Introduction: The Precision Paradox at Scale

For decades, precision engineering in metal parts manufacturing operated under an implicit assumption: the larger the part, the looser the tolerance. Massive components for ships, hydropower turbines, and defense systems were forged or cast using processes that inherently limited geometric complexity and required months of lead time. The notion of producing a multi-ton component with micron-level precision seemed technologically impossible—until now.


The convergence of large-format additive manufacturing (LFAM) with advanced robotic controls and real-time monitoring systems is shattering this paradigm. Through landmark collaborations like that between the Department of Energy's Manufacturing Demonstration Facility (MDF) at Oak Ridge National Laboratory and Lincoln Electric, the industry is demonstrating that precision engineering can scale to dimensions measured in meters while maintaining tolerances once reserved for benchtop machining -1. This article examines the technical breakthroughs enabling this transformation and their implications for the future of metal parts manufacturing.


1. Wire Arc Additive Manufacturing: The Foundation for Large-Scale Precision

The WAAM Architecture


Wire arc additive manufacturing (WAAM) represents a fundamental departure from both traditional subtractive methods and powder-based additive techniques. The process employs a robotic arm equipped with a welding torch that melts metal wire, depositing thin layers to build the desired shape -1. This approach, developed through the MDF-Lincoln Electric partnership beginning in 2016, offers several inherent advantages for large-scale precision manufacturing:


Infinite Build Envelope: Unlike powder bed systems constrained by chamber size, WAAM's robotic arm can traverse virtually unlimited distances, enabling components measured in meters rather than millimeters.

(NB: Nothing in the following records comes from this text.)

-- ==== Sys2Proof/Syntax.lean ====
section
/-! DEFINITION. The commands of the block: one constructor per row of spec/opcode_table.json, with the operands its rules need. -/

namespace Sys2Proof

/-- How a write reaches the block: an SDO write, a bus or register-window write, or a mapped RxPDO object (R11, R564, R568). -/
inductive Via where
  | sdo | reg | pdo
  deriving DecidableEq, Repr

/-- One sample of an encoder pair: the comparators of its P and N pins and its differential receiver (R42). -/
structure PairSample where
  p : Bool
  n : Bool
  d : Bool
  deriving DecidableEq, Repr

/-- One attempt to read a head's ID memory: the 64-bit ROM identifier, and the 4-byte head type with the CRC-8 of its transfer above it, both as numbers whose bit 0 came first (R142). -/
structure IdAttempt where
  rom : Nat
  mem : Nat
  deriving DecidableEq, Repr

/-- The masters of an SRAM or stack access by firmware or on the bus (R533, R535). -/
inductive Master where
  | firmware | window | maint
  deriving DecidableEq, Repr

/-- What the error correction finds in the word read by an access (R536, R537). -/
inductive EccFind where
  | clean | single | double
  deriving DecidableEq, Repr

/-- The AL states of R561. -/
inductive AlState where
  | init | preop | safeop | op | boot
  deriving DecidableEq, Repr

/-- The mailbox protocols that the slave does not support, and CoE as used in BOOT (R560). -/
inductive Protocol where
  | eoe | soe | aoe | voe | coe
  deriving DecidableEq, Repr

/-- The requester classes of the stack, in their order in the spec (01_architecture.md, Requesters). -/
inductive ReqClass where
  | render | ingest | capture | kaleido | predict | dma | firmware | maint
  deriving DecidableEq, Repr

/-- The events of a raster link's PCS (R212). -/
inductive PcsEvent where
  | clockRecovered | lockLost | hiBer | signalLost
  deriving DecidableEq, Repr

/-- The objects whose write resets the contone store (R235). -/
inductive StoreObj where
  | inputMode | planeMask | apronEnable | contoneBase | contoneSize
  deriving DecidableEq, Repr

/-- The objects whose write clears the repeat store's presence bits alone (R245). -/
inductive RepeatObj where
  | enable | length | base | size
  deriving DecidableEq, Repr

/-- How a CCI transfer ended (R354): acknowledged, with the data read, or not acknowledged or timed out. -/
inductive CciEnd where
  | done (data : Nat)
  | failed
  deriving DecidableEq, Repr

/-- The kinds of stack ALERT (R498): read parity, write parity, command or address parity. -/
inductive AlertKind where
  | readParity | writeAlert | commandAlert
  deriving DecidableEq, Repr

/-- What declares reference loss (R609): the counts of the monitor's windows, latest last; the nanoseconds that XO_IN has shown no edge; the PLLs that have lost lock, PLL_C, PLL_T, PLL_M and PLL_P in bits 0 to 3. -/
inductive RefLossCause where
  | windows (counts : List Nat)
  | noEdge (ns : Nat)
  | unlock (plls : Nat)
  deriving DecidableEq, Repr

/-- What a segment of a segmented SDO write is: its first, one between, its last, or the abort that discards the write (R565). -/
inductive SegPart where
  | first | next | last | abort
  deriving DecidableEq, Repr

/-- An accepted edge of a pin: its direction, and the timing clocks for which its new level was held (R57, R59). -/
structure PinEdge where
  falling : Bool
  held : Nat
  deriving DecidableEq, Repr

/-- The timing clock of an operation, and the SRAM words that its reads find in error, true for one that cannot be corrected (R536, R537). -/
structure ReadAt where
  finds : List (Nat × Bool)
  t : Nat
  deriving DecidableEq, Repr

/-- The end of a render line: whether a write of its queue ends with an error response, and its timing clock (R273, R503). -/
structure LineEnd where
  wrErr : Bool
  t : Nat
  deriving DecidableEq, Repr

/-- The stack clocks of an ALERT: that of the command it is for, and its own (R496). -/
structure AlertSpan where
  start : Nat
  k : Nat
  deriving DecidableEq, Repr

/-- How a replay round ended: whether with an ALERT, and the words that failed their parity (R500 to R502). -/
structure RoundEnd where
  alert : Bool
  bad : List Nat
  deriving DecidableEq, Repr

/-- The end of a rebuild: the words that its copy could not read, by their new addresses, the SRAM words found in error, and its timing clock (R515, R532, R536, R537). -/
structure RebuildEnd where
  poison : List Nat
  finds : List (Nat × Bool)
  t : Nat
  deriving DecidableEq, Repr

/-- What a channel had moved when it was aborted: the bytes whose reads had been made, the words corrected, and the addresses of writes that collided (R535, R536, R551). -/
structure DmaMoved where
  written : Nat
  corrected : Nat
  collided : List Nat
  deriving DecidableEq, Repr

/-- What the bursts returned at a bus error complete: the bytes of each channel, the words corrected, and the writes that collided (R535, R536, R553). -/
structure DmaReturned where
  written : List Nat
  corrected : Nat
  collided : List (Fin 32 × Nat)
  deriving DecidableEq, Repr

/-- The data of a block access, and what each of its accesses meets: collisions and the find of the error correction (R535 to R537, R595). -/
structure BlockData where
  data : Bytes
  met : List (Nat × EccFind)
  deriving DecidableEq, Repr

/-- What the read of an MRAM record meets: the errors of its words, and a CRC that fails for another reason (R651). -/
structure MramRead where
  finds : List EccFind
  crcBad : Bool
  deriving DecidableEq, Repr

/-- What power-on finds: the level of VR_READY, and the reads of the latest and of the older copy of the lifetime totals (R638, R651). -/
structure PowerUp where
  vrHigh : Bool
  latest : MramRead
  older : MramRead
  deriving DecidableEq, Repr

/-- The images the boot ROM can read: both MRAM slots, and whether the header of the recovery flash checks (R628, R651). -/
structure BootImages where
  slotA : MramRead
  slotB : MramRead
  flashOk : Bool
  deriving DecidableEq, Repr

/-- The end of an ID read: the read of the port's health map entry that an enable makes, and its timing clock (R329, R651). -/
structure IdEnd where
  health : MramRead
  t : Nat
  deriving DecidableEq, Repr
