/-- An evidence block of a score: its deficit, the dots of twin A and twin B, the web tag, first job line and head position, and the candidate planes (R402, R404, R408). -/
structure Evidence where
  d : Rat
  nA : Nat
  nB : Nat
  web : Nat
  line : Nat
  q : Nat
  planes : List Nat
  deriving DecidableEq, Repr

/-- A score that is not 0 and its evidence, latest block first (R402). -/
structure Score where
  value : Rat
  ev : List Evidence
  deriving DecidableEq, Repr

/-- A muted position: plane (8: unattributed), image position, clock of the declaration, result, and the mute line once a commit with the action has completed (R405). -/
structure Mute where
  plane : Nat
  x : Nat
  since : Nat
  seq : Nat
  line : Option Nat
  deriving DecidableEq, Repr

/-- An action: nozzles to mark (port, nozzle, state) and gains to set (port, plane slot, head position, gain) (R416). -/
structure Repair where
  marks : List (Nat × Nat × Nat)
  gains : List (Nat × Nat × Nat × Nat)
  deriving DecidableEq, Repr

/-- A batch of autonomous repair: its results, its actions, and whether it has been deferred (R417). -/
structure Batch where
  seqs : List Nat
  repair : Repair
  deferred : Bool
  deriving DecidableEq, Repr

/-- A camera's gain window: blocks so far, and the walk shifts of their lines (R414). -/
structure GainWindow where
  blocks : Nat
  shifts : List Nat
  deriving DecidableEq, Repr

/-- The streak analyser beyond the objects of 0x4200 (R389 to R428). -/
structure Analyser where
  /-- bands placed and not read, missed or discarded, in order -/
  bands : List Band
  /-- next Kaleidoscope record to analyse (R422) -/
  cursor : Nat
  /-- results written, first unread result, and the last one returned by a read (R420, R421) -/
  made : Nat
  unread : Nat
  returned : Option Nat
  /-- scores that are not 0: keys plane * 16,384 + position, and position (R402) -/
  plus : List (Nat × Score)
  minus : List (Nat × Score)
  unknown : List (Nat × Score)
  mutes : List Mute
  /-- plane and position whose next declaration carries REPEAT (R405) -/
  repeats : List (Nat × Nat)
  requests : List Request
  nextRequest : Nat
  /-- start of the last band placed (R409) -/
  lastBand : Option Nat
  /-- batches in the order in which they arose (R417) -/
  batches : List Batch
  /-- actions of the results in the ring (R419) -/
  actions : List (Nat × Repair)
  /-- results applied that wait for their commit (R419) -/
  awaiting : List Nat
  /-- interim gains: result, and the gains in force before (R416) -/
  interim : List (Nat × List (Nat × Nat × Nat × Nat))
  /-- nozzles of each port marked in the job (R418) -/
  marked : List (Nat × Nat)
  /-- gain accumulators: attributed blocks and their sum, by plane * 16,384 + position (R414) -/
  acc : List (Nat × Rat × Nat)
  window : Vector GainWindow 2
  /-- ports whose next gain batch recalibrates, one bit each (R415) -/
  recal : Nat
  /-- ports whose calibration temperature is that of a gain batch, one bit each (R415) -/
  batched : Nat
  /-- column maps that take effect from the next record (R413) -/
  knots : List (Nat × Bytes)
  /-- camera distances held for the next entry into STANDBY (R413) -/
  dist : List (Nat × Nat)
  /-- the analyser has used its score area and prediction workspace in the stack, whose layout the spec does not give (R427) -/
  worked : Bool
  deriving DecidableEq, Repr
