/-- The transfer and the pulse of a Wind-up shot, with its counters, nozzle counts and heat (R153, R166, R169, R186). -/
def State.windupPulse (s : State) (n : Fin 16) (w : Windup) : State :=
  let r := s.record n
  let width := s.obj (pk 0x300011 n)
  let s := s.modPort n fun p => { p with pulseEnd := s.clk + width / 2, slotEnd := s.clk + width / 2 }
  let s := (s.latchNow n).modPort n fun p => { p with ldAt := some (s.clk - 60) }
  let s := (s.bump (pk 0x33000A n)).windowStep n
  let s := (List.range (recCols r)).foldl (fun s k => s.countNozzles n k (chainColumn r w.data k)) s
  s.updateModels n fun d => pulseEnergy r (dieBits r w.data d) width

/-- One Wind-up shot: serial load, transfer and one pulse; under the limit latch the Wind-up ends before it (R165, R166, R169, R170, R194). -/
def State.windupShot (s : State) (n : Fin 16) (w : Windup) : State :=
  if s.bit (pk 0x34001A n) 3 then s.closeWindup n 3
  else
    let s := s.windupFrame n w
    let next := { w with shots := w.shots - 1, due := s.clk + s.obj (pk 0x300014 n) * 500 }
    let s := (s.modPort n fun p => { p with windup := some next }).windupPulse n w
    if w.shots ≤ 1 then s.closeWindup n w.ending else s

/-- WINDUP_SHOT: the FE pulse of a shot starts, the Wind-up interval after the one before it (R169). -/
def execWindupShot (n : Fin 16) (t : Nat) (s : State) : Host.Outcome State Fault Refusal :=
  .next (State.settle
    (match (s.port.get n).windup with
     | some w =>
       if s.timing && s.portState n.val = 3 && decide (w.shots ≠ 0) && decide (w.due ≤ t) then (s.tick t).windupShot n w else s
     | none => s))

/-- A write of 2 to the Wind-up command: the Wind-up ends after the shot whose load has started, or with none in progress at its flush (R170). -/
def windupStopOp (n : Fin 16) (s : State) : Answer :=
  match (s.port.get n).windup with
  | none => s.accept
  | some w =>
    if s.windupLoading n then
      (s.modPort n fun p => { p with windup := some { w with shots := 1, ending := 3 } }).accept
    else (s.closeWindup n 3).accept

/-- WINDUP_STOP (R170). -/
def execWindupStop (via : Via) (n : Fin 16) (t : Nat) (s : State) : Host.Outcome State Fault Refusal :=
  .next (State.settle ((s.tick t).access via (pk 0x300015 n) (windupStopOp n)))

/-- A write of the word with DESC_CAP and READY (R180). -/
def slotDescOp (n : Fin 16) (k i cap : Nat) (ready : Bool) (s : State) : Answer :=
  let d := s.slot n k i
  (s.modPort n fun p => { p with
    slots := putKey p.slots (16 * k + i) { d with cap := cap % 2 ^ 13, ready := ready, readyAt := s.clk } }).accept

/-- SLOT_DESC_WRITE (R180). -/
def execSlotDescWrite (n : Fin 16) (k : Fin 8) (i : Fin 16) (cap : Nat) (ready : Bool) (t : Nat) (s : State) :
    Host.Outcome State Fault Refusal :=
  .next (State.settle ((s.tick t).access .reg (pk 0x300000 n) (slotDescOp n k.val i.val cap ready)))

end Sys2Proof.Machine
end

Material Efficiency: Wire feedstock approaches 100% utilization, eliminating the powder handling and recycling challenges of alternative methods.


Multi-Material Capability: The process can switch between different wire alloys during deposition, enabling functionally graded components impossible to produce through casting or forging.


The Control Challenge


However, WAAM's promise came with significant technical hurdles. As Bill Peter, advanced manufacturing program director at ORNL, articulated: "WAAM enables complex shapes and multi-material deposition. With such freedom of design, however, how do I know I'm depositing the right geometry, achieving the right material properties and performance?" -1. These questions shaped a decade-long collaboration focused on transforming a promising concept into a production-ready precision manufacturing system.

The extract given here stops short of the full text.